PLDM design proposal
Deepak Kodihalli
dkodihal at linux.vnet.ibm.com
Fri Dec 14 03:30:18 AEDT 2018
Hi All,
I've put down some thoughts below on an initial PLDM design on OpenBMC.
Thie structure of the document is based on the OpenBMC design template.
Please review and let me know your feedback. Once we've had a discussion
here on the list, I can move this to Gerrit with some more details. I'd
say reading the MCTP proposal from Jeremy should be a precursor to
reading this.
# PLDM Stack on OpenBMC
Author: Deepak Kodihalli <dkodihal at linux.vnet.ibm.com> <dkodihal>
## Problem Description
On OpenBMC, in-band IPMI is currently the primary industry-standard
means of communication between the BMC and the Host firmware. We've
started hitting some inherent limitations of IPMI on OpenPOWER servers:
a limited number of sensors, and a lack of a generic control mechanism
(sensors are a generic monitoring mechanism) are the major ones. There
is a need to improve upon the communication protocol, but at the same
time inventing a custom protocol is undesirable.
This design aims to employ Platform Level Data Model (PLDM), a standard
application layer communication protocol defined by the DMTF. PLDM draws
inputs from IPMI, but it overcomes most of the latter's limitations.
PLDM is also designed to run on standard transport protocols, for e.g.
MCTP (also designed by the DMTF). MCTP provides for a common transport
layer over several physical channels, by defining hardware bindings. The
solution of PLDM over MCTP also helps overcome some of the limitations
of the hardware channels that IPMI uses.
PLDM's purpose is to enable all sorts of "inside the box communication":
BMC - Host, BMC - BMC, BMC - Network Controller and BMC - Other (for
e.g. sensor) devices. This design doesn't preclude enablement of
communication channels not involving the BMC and the host.

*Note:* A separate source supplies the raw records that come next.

-- ==== Sys2Proof/Laws/Ops.lean ====
section
/-! SUPPORT. What the shared operations can do, said once each: recording an error, ending a command, the checks before a
command's body, and taking a trial into BEST. -/

namespace Sys2Proof.Machine

/-- Recording an error touches the four fields of the error record only. -/
theorem recordError_eq (c : ErrCode) (info : Word) (s : State) :
    recordError c info s = { s with
      err := true
      errCode := if s.err then s.errCode else some c
      errInfo := if s.err then s.errInfo else info
      errOvf := s.err || s.errOvf } := by
  unfold recordError
  split
  · rename_i h; cases s; simp_all
  · rename_i h; cases s; simp_all

/-- A Reject touches the error record, IRQ and BUSY only. -/
theorem raiseReject_eq (c : ErrCode) (s : State) :
    raiseReject c s = { s with
      err := true
      errCode := if s.err then s.errCode else some c
      errInfo := if s.err then s.errInfo else s.pending
      errOvf := s.err || s.errOvf
      irq := true
      busy := false } := by
  simp [raiseReject, recordError_eq, complete]

/-- A Fault is the same record, and PHASE is FAULT. -/
theorem raiseFault_eq (c : ErrCode) (s : State) : raiseFault c s = { raiseReject c s with phase := .fault } := by
  simp [raiseFault, raiseReject_eq, recordError_eq, complete]

@[simp] theorem andThen_done (s : State) (f : State → CmdResult) : (CmdResult.done s).andThen f = f s := rfl
@[simp] theorem andThen_reject (c : ErrCode) (f : State → CmdResult) : (CmdResult.reject c).andThen f = .reject c := rfl
@[simp] theorem andThen_fault (c : ErrCode) (s : State) (f : State → CmdResult) :
    (CmdResult.fault c s).andThen f = .fault c s := rfl

/-- A body that runs on to a last write: both of its parts did. -/
theorem andThen_eq_done {r : CmdResult} {f : State → CmdResult} {t : State} :
    r.andThen f = .done t ↔ ∃ u, r = .done u ∧ f u = .done t := by
  cases r <;> simp

@[simp] theorem finish_done (s t : State) : finish s (.done t) = .next (complete t) := rfl
@[simp] theorem finish_reject (s : State) (c : ErrCode) : finish s (.reject c) = .next (raiseReject c s) := rfl
@[simp] theorem finish_fault (s t : State) (c : ErrCode) : finish s (.fault c t) = .next (raiseFault c t) := rfl

/-- However a command ends, it answers a next state with IRQ set and BUSY clear. -/
theorem finish_completes (s : State) (r : CmdResult) : ∃ t, finish s r = .next t ∧ t.irq = true ∧ t.busy = false := by
  cases r <;> simp [raiseReject_eq, raiseFault_eq]

theorem requirePhase_pos {ps : List Phase} {s : State} (h : s.phase ∈ ps) (b : CmdResult) : requirePhase ps s b = b := by
  simp [requirePhase, h]

theorem requirePhase_neg {ps : List Phase} {s : State} (h : s.phase ∉ ps) (b : CmdResult) :
    requirePhase ps s b = .reject .sequence := by
  simp [requirePhase, h]

theorem requireDataLength_pos {s : State} (h : s.dlen.toNat = s.cfg.dataCodewords) (b : CmdResult) :
    requireDataLength s b = b := by
  simp [requireDataLength, h]

theorem requireDataLength_neg {s : State} (h : s.dlen.toNat ≠ s.cfg.dataCodewords) (b : CmdResult) :
    requireDataLength s b = .reject .dataLength := by
  simp [requireDataLength, h]

/-- The body each meaning ends (R540). -/
def bodyOf (i : Instr) (s : State) : CmdResult :=
  match i with
  | .nop => .done s
  | .init => .done (initBody s)
  | .drawfn => requirePhase [.init] s (.done (drawfnBody s))
  | .ecc => requirePhase [.func] s (requireDataLength s (eccBody s))
  | .place => requirePhase [.eccd] s (placeBody s)
  | .trial m => requirePhase [.placed] s
      (match maskOperand m with
        | .mask m' => trialBody m' s
        | .auto => .reject .maskRange
        | .outOfRange => .reject .maskRange)
  | .commit m => requirePhase [.placed] s (commitBody m s)
  | .penalty => requirePhase [.init, .func, .eccd, .placed, .done] s (evaluatePenalty s)
  | .encode m => encodeBody m s
  | .gfmul a b => .done (gfmulBody a b s)
  | .rsrem => .done (rsremBody s)

/-- Each meaning ends its body and does nothing else. -/
theorem exec_eq_finish (i : Instr) (s : State) : exec i s = finish s (bodyOf i s) := by
  cases i <;> rfl

/-- What the field M names, case by case. -/
theorem maskOperand_cases (m : BitVec 4) :
    (m.toNat ≤ 7 ∧ maskOperand m = .mask (m.setWidth 3)) ∨ (m = 15 ∧ maskOperand m = .auto) ∨
      (8 ≤ m.toNat ∧ m.toNat ≤ 14 ∧ maskOperand m = .outOfRange) := by
  revert m; decide

/-- The field M names mask `k`. -/
theorem maskOperand_mask {m : BitVec 4} {k : BitVec 3} (h : m.toNat = k.toNat) : maskOperand m = .mask k := by
  revert m k; decide

/-- Taking a result into BEST touches BEST, BESTVALID and BESTPEN only. -/
theorem updateBest_eq (m : BitVec 3) (p : Word) (s : State) :
    updateBest m p s = { s with
      best := if s.bestValid = false ∨ p < s.bestPen ∨ (p = s.bestPen ∧ m < s.best) then m else s.best
      bestValid := true
      bestPen := if s.bestValid = false ∨ p < s.bestPen ∨ (p = s.bestPen ∧ m < s.best) then p else s.bestPen } := by
  unfold updateBest
  split
  · rfl
  · rename_i h
    have hv : s.bestValid = true := by
      cases hb : s.bestValid
      · exact absurd (.inl hb) h
      · rfl
    cases s; simp_all

end Sys2Proof.Machine
end

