-- ==== Sys2Proof/Laws/Plane.lean ====
section
/-! SUPPORT. The laws of the planes and of the bit-field helpers: what each writes and what it leaves. -/

namespace Sys2Proof.Machine

/-- The bits of `bitsOf`: `f` below `n`, 0 from there up. -/
theorem getLsbD_bitsOf (w n : Nat) (f : Nat → Bool) (i : Nat) :
    (bitsOf w n f).getLsbD i = (decide (i < n ∧ i < w) && f i) := by
  induction n with
  | zero => simp [bitsOf]
  | succ n ih =>
    have hone : ∀ hi : i < w, (1#w <<< n).getLsbD i = decide (i = n) := by
      intro hi
      rw [BitVec.getLsbD_shiftLeft]
      by_cases h : i < n
      · have : i ≠ n := by omega
        simp [h, this]
      · by_cases h2 : i = n
        · subst h2; simp; omega
        · have : i - n ≠ 0 := by omega
          simp [h2, BitVec.getLsbD_one, this]
    simp only [bitsOf]
    by_cases hi : i < w
    · split
      · rename_i hf
        rw [BitVec.getLsbD_or, ih, hone hi]
        by_cases h2 : i = n
        · subst h2; simp [hi, hf]
        · simp only [h2, decide_false, Bool.or_false]
          congr 2
          apply propext; omega
      · rename_i hf
        rw [ih]
        by_cases h2 : i = n
        · subst h2; simp [hf]
        · congr 2
          apply propext; omega
    · have h1 : ∀ v : BitVec w, v.getLsbD i = false := fun v => BitVec.getLsbD_of_ge v i (by omega)
      simp [h1, hi]

/-- `putBit` sets the one bit and leaves the others. -/
theorem getLsbD_putBit {w : Nat} (v : BitVec w) (i j : Nat) (b : Bool) (hi : i < w) :
    (putBit v i b).getLsbD j = if j = i then b else v.getLsbD j := by
  have hone : j < w → (1#w <<< i).getLsbD j = decide (j = i) := by
    intro hj
    rw [BitVec.getLsbD_shiftLeft]
    by_cases h : j < i
    · have : j ≠ i := by omega
      simp [h, this]
    · by_cases h2 : j = i
      · subst h2; simp; omega
      · have : j - i ≠ 0 := by omega
        simp [h2, BitVec.getLsbD_one, this]
  by_cases hj : j < w
  · unfold putBit
    cases b
    · by_cases h : j = i
      · subst h; simp [hone hj]
      · simp [hj, h]; omega
    · by_cases h : j = i
      · subst h; simp [hone hj]
      · simp [hone hj, h]
  · have h1 : ∀ v : BitVec w, v.getLsbD j = false := fun v => BitVec.getLsbD_of_ge v j (by omega)
    have h2 : j ≠ i := by omega
    simp [h1, h2]

@[simp] theorem row_ofRows (f : Nat → Row) {y : Nat} (h : y < 64) : (Plane.ofRows f).row y = f y := by
  unfold Plane.ofRows Plane.row
  simp [h]

/-- A cell of `ofRows`. -/
theorem get_ofRows (f : Nat → Row) {y : Nat} (x : Nat) (h : y < 64) : (Plane.ofRows f).get y x = (f y).getLsbD x := by
  simp [Plane.get, h]

/-- A row beyond the window reads as 0. -/
theorem row_of_ge (p : Plane) {y : Nat} (h : 64 ≤ y) : p.row y = 0 := by
  unfold Plane.row
  rw [Vector.getElem?_eq_none (by omega)]
  rfl

/-- A cell beyond the window reads as light. -/
theorem get_of_ge (p : Plane) {y x : Nat} (h : 64 ≤ y ∨ 64 ≤ x) : p.get y x = false := by
  unfold Plane.get
  rcases h with h | h
  · simp [row_of_ge p h]
  · exact BitVec.getLsbD_of_ge _ _ h

/-- The cells of `ofCells`. -/
theorem get_ofCells (size : Nat) (f : Nat → Nat → Bool) (y x : Nat) :
    (Plane.ofCells size f).get y x = (decide ((y < size ∧ y < 64) ∧ x < size ∧ x < 64) && f y x) := by
  by_cases hy : y < 64
  · rw [Plane.ofCells, get_ofRows _ _ hy]
    by_cases h : y < size
    · simp [h, hy, getLsbD_bitsOf]
    · simp [h]
  · rw [get_of_ge _ (.inl (by omega))]
    simp [hy]

@[simp] theorem get_light (y x : Nat) : Plane.light.get y x = false := by
  by_cases hy : y < 64
  · simp [Plane.light, get_ofRows _ _ hy]
  · exact get_of_ge _ (.inl (by omega))

/-- Setting a row that is in the window. -/
theorem row_setIfInBounds (p : Plane) (y y' : Nat) (r : Row) :
    Plane.row (p.setIfInBounds y r) y' = if y' = y ∧ y < 64 then r else p.row y' := by
  unfold Plane.row
  rw [Vector.getElem?_setIfInBounds]
  by_cases h : y' = y
  · subst h
    by_cases hy : y' < 64
    · simp [hy]
    · simp [hy]
  · simp [h, Ne.symm h]

/-- `set` writes one cell and leaves every other as it was. -/
theorem get_set (p : Plane) {y x : Nat} (y' x' : Nat) (b : Bool) (hy : y < 64) (hx : x < 64) :
    (p.set y x b).get y' x' = if y' = y ∧ x' = x then b else p.get y' x' := by
  unfold Plane.set Plane.get
  rw [row_setIfInBounds]
  by_cases h : y' = y
  · subst h
    simp [hy, getLsbD_putBit _ _ _ _ hx]
  · simp [h]

/-- Two planes are equal if all their cells are. -/
theorem plane_ext {p q : Plane} (h : ∀ y < 64, ∀ x < 64, p.get y x = q.get y x) : p = q := by
  apply Vector.ext
  intro y hy
  apply BitVec.eq_of_getLsbD_eq
  intro x hx
  have := h y hy x hx
  simpa [Plane.get, Plane.row, hy] using this

/-- Setting a cell to what it holds changes nothing. -/
theorem set_get_self (p : Plane) {y x : Nat} (hy : y < 64) (hx : x < 64) : p.set y x (p.get y x) = p := by
  apply plane_ext
  intro y' _ x' _
  rw [get_set p y' x' _ hy hx]
  split
  · rename_i h; rw [h.1, h.2]
  · rfl

end Sys2Proof.Machine
end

## Background and References
PLDM is designed to be an effective interface and data model that
provides efficient access to low-level platform inventory, monitoring,
control, event, and data/parameters transfer functions. For example,
temperature, voltage, or fan sensors can have a PLDM representation that
can be used to monitor and control the platform using a set of PLDM
messages. PLDM defines data representations and commands that abstract
the platform management hardware.
As stated earlier, PLDM is designed for different flavors of "inside the
box" communication. PLDM groups commands under broader functions, and
defines separate specifications for each of these functions (also called
PLDM "Types"). The currently defined Types (and corresponding specs) are
: PLDM base (with associated IDs and states specs), BIOS, FRU, Platform
monitoring and control, Firmware Update and SMBIOS. All these
specifications are available at:
https://www.dmtf.org/standards/pmci
Some of the reasons PLDM sounds promising (some of these are advantages
over IPMI):
- Common in-band communication protocol.
- Already existing PLDM Type specifications that cover the most common
communication requirements. Up to 64 PLDM Types can be defined (the last
one is OEM). At the moment, 6 are defined. Each PLDM type can house up
to 256 PLDM commands.
- PLDM sensors are 2 bytes in length.
- PLDM introduces the concept of effecters - a control mechanism. Both
sensors and effecters are associated to entities (similar to IPMI,
entities cab be physical or logical), where sensors are a mechanism for
monitoring and effecters are a mechanism for control. Effecters can be
numeric or state based. PLDM defines commonly used entities and their
IDs, but there 8K slots available to define OEM entities.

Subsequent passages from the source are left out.